Work task: Search the listing below for the word "that" and copy each line where it appears.

:::

/-- LD reads 8 bytes of the core's scratchpad and ST writes 8, at RA plus the immediate; an address that is no multiple of
8 or lies above 0x27F_FFF8 moves nothing and completes with ADDR_RANGE; LD of a word found uncorrectable, then or before,
leaves RD and completes with ECC_UNCORRECTED (R78, R422).

BR adds its signed offset to its own word index, LOOP subtracts 1 from RA and branches unless the result is 0, JR goes
to the word that RA names; a target outside 0-32,767 completes with ADDR_RANGE (R51, R80). -/
def Obligations.LoadsStoresAndBranches : Prop :=
  (∀ (c : CoreId) (h : Hdr) (rd ra : Fin 64) (imm : BitVec 25) (u : List Upset) (s : State),
    let s0 := s.taken c h
    let su := s0.sramUpsets u
    let k := s0.core c.val
    let a := (k.sget ra.val + h.immS imm).toNat
    let ops := rd.val * 2 ^ 31 + ra.val * 2 ^ 25 + imm.toNat
    (s.Issues c h 0x1E ops → ldOk a = true → ((su.core c.val).spRead a 8).2.isBad = false →
      exec (.ld c h rd ra imm u) s = .next (su.moved c h (fun k => k.sset rd.val (BitVec.ofNat 64 (leNat (k.sp.readN a 8))))))
    ∧ (s.Issues c h 0x1F ops → ldOk a = true →
      exec (.st c h rd ra imm) s = .next (s0.moved c h (fun k => k.spWrite a (leBytes 8 (k.sget rd.val).toNat))))
    ∧ (s.Issues c h 0x1E ops → ldOk a = true → ((su.core c.val).spRead a 8).2.isBad = true →
      exec (.ld c h rd ra imm u) s = .next (su.coreFatal c.val
        { status := Status.eccUncorrected, cause := 0x0202, unit := 0, ip := k.ip, addr := BitVec.ofNat 64 a, info := 2 }))
    ∧ (ldOk a = false →
      (s.Issues c h 0x1E ops → exec (.ld c h rd ra imm u) s = .next (su.seqFatal c.val Status.addrRange 0x0102 0))
      ∧ (s.Issues c h 0x1F ops → exec (.st c h rd ra imm) s = .next (s0.seqFatal c.val Status.addrRange 0x0102 0)))
    ∧ (ldOk a = true ↔ a % 8 = 0 ∧ a ≤ 0x27FFFF8))
  ∧ (∀ (c : CoreId) (h : Hdr) (ra : Fin 64) (off : BitVec 16) (s : State),
    let s0 := s.taken c h
    let k := s0.core c.val
    let v := k.sget ra.val - 1
    let dest := (k.ip : Int) + (h.immS off).toInt
    let goes := fun (f : Core → Core) (t : Int) =>
      Host.Outcome.next (φ := Fault) (ρ := Refusal) (s0.modCore c.val (fun k => { f k with ip := t.toNat, dwTaken := false, stall := none }))
    (s.Issues c h 0x30 off.toNat → 0 ≤ dest → dest ≤ 32767 → exec (.br c h off) s = goes id dest)
    ∧ (s.Issues c h 0x30 off.toNat → (dest < 0 ∨ 32767 < dest) → exec (.br c h off) s = .next (s0.seqFatal c.val Status.addrRange 0x0102 0))
    ∧ (s.Issues c h 0x31 (ra.val * 2 ^ 31 + off.toNat) → v ≠ 0 → 0 ≤ dest → dest ≤ 32767 → exec (.loop c h ra off) s = goes (fun k => k.sset ra.val v) dest)
    ∧ (s.Issues c h 0x31 (ra.val * 2 ^ 31 + off.toNat) → v = 0 → exec (.loop c h ra off) s = .next (s0.moved c h (fun k => k.sset ra.val 0)))
    ∧ (s.Issues c h 0x32 (ra.val * 2 ^ 31) → (k.sget ra.val).toNat ≤ 32767 → exec (.jr c h ra) s = goes id (k.sget ra.val).toNat)
    ∧ (s.Issues c h 0x32 (ra.val * 2 ^ 31) → 32767 < (k.sget ra.val).toNat → exec (.jr c h ra) s = .next (s0.seqFatal c.val Status.addrRange 0x0102 0)))

/-- TD.SET writes both words of a descriptor; TD.SETF, TD.SETFI and TD.ADDF write the field that FSEL selects, TD.GETF reads
it zero-extended; an FSEL of 8-15 completes with ADDR_RANGE as an undefined encoding (R74, R79). -/
def Obligations.TileDescriptorFieldsAreWritten : Prop :=
  ∀ (c : CoreId) (h : Hdr) (td : Fin 32) (fsel : Fin 16) (rx ry : Fin 64) (imm : BitVec 22) (s : State),
    let s0 := s.taken c h
    let k := s0.core c.val
    let w := k.tget td.val
    let ops := fun (v : Nat) => td.val * 2 ^ 32 + fsel.val * 2 ^ 28 + v
    let sets := fun (lo n v : Nat) => Host.Outcome.next (φ := Fault) (ρ := Refusal)
      (s0.moved c h (fun k => k.tset td.val (BitVec.ofNat 128 (setFld w.toNat lo n v))))
    (s.Issues c h 0x34 (td.val * 2 ^ 32 + rx.val * 2 ^ 22 + ry.val * 2 ^ 16) → exec (.tdSet c h td rx ry) s = .next (s0.moved c h (fun k => k.tset td.val (k.sget ry.val ++ k.sget rx.val))))
    ∧ (∀ lo n, fselField fsel.val = some (lo, n) →
      (s.Issues c h 0x35 (ops (rx.val * 2 ^ 22)) → exec (.tdSetf c h td fsel rx) s = sets lo n (k.sget rx.val).toNat)
      ∧ (s.Issues c h 0x36 (ops imm.toNat) → exec (.tdSetfi c h td fsel imm) s = sets lo n (h.immS imm).toNat)
      ∧ (s.Issues c h 0x37 (ops imm.toNat) → exec (.tdAddf c h td fsel imm) s = sets lo n (fld w.toNat lo n + (h.immS imm).toNat))
      ∧ (s.Issues c h 0x38 (ops (rx.val * 2 ^ 22)) → exec (.tdGetf c h td fsel rx) s = .next (s0.moved c h (fun k => k.sset rx.val (BitVec.ofNat 64 (fld w.toNat lo n))))))
    ∧ (8 ≤ fsel.val →
      let undef := Host.Outcome.next (φ := Fault) (ρ := Refusal) (s0.seqFatal c.val Status.addrRange 0x0101 k.fetched)
      (s.Issues c h 0x35 (ops (rx.val * 2 ^ 22)) → exec (.tdSetf c h td fsel rx) s = undef)
      ∧ (s.Issues c h 0x36 (ops imm.toNat) → exec (.tdSetfi c h td fsel imm) s = undef)
      ∧ (s.Issues c h 0x37 (ops imm.toNat) → exec (.tdAddf c h td fsel imm) s = undef)
      ∧ (s.Issues c h 0x38 (ops (rx.val * 2 ^ 22)) → exec (.tdGetf c h td fsel rx) s = undef))
    ∧ fselField 0 = some (0, 26) ∧ fselField 1 = some (26, 4) ∧ fselField 2 = some (32, 16) ∧ fselField 3 = some (48, 16)
    ∧ fselField 4 = some (64, 26) ∧ fselField 5 = some (96, 24) ∧ fselField 6 = some (0, 64) ∧ fselField 7 = some (64, 64)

:::

The answer:
/-- LD reads 8 bytes of the core's scratchpad and ST writes 8, at RA plus the immediate; an address that is no multiple of
to the word that RA names; a target outside 0-32,767 completes with ADDR_RANGE (R51, R80). -/
/-- TD.SET writes both words of a descriptor; TD.SETF, TD.SETFI and TD.ADDF write the field that FSEL selects, TD.GETF reads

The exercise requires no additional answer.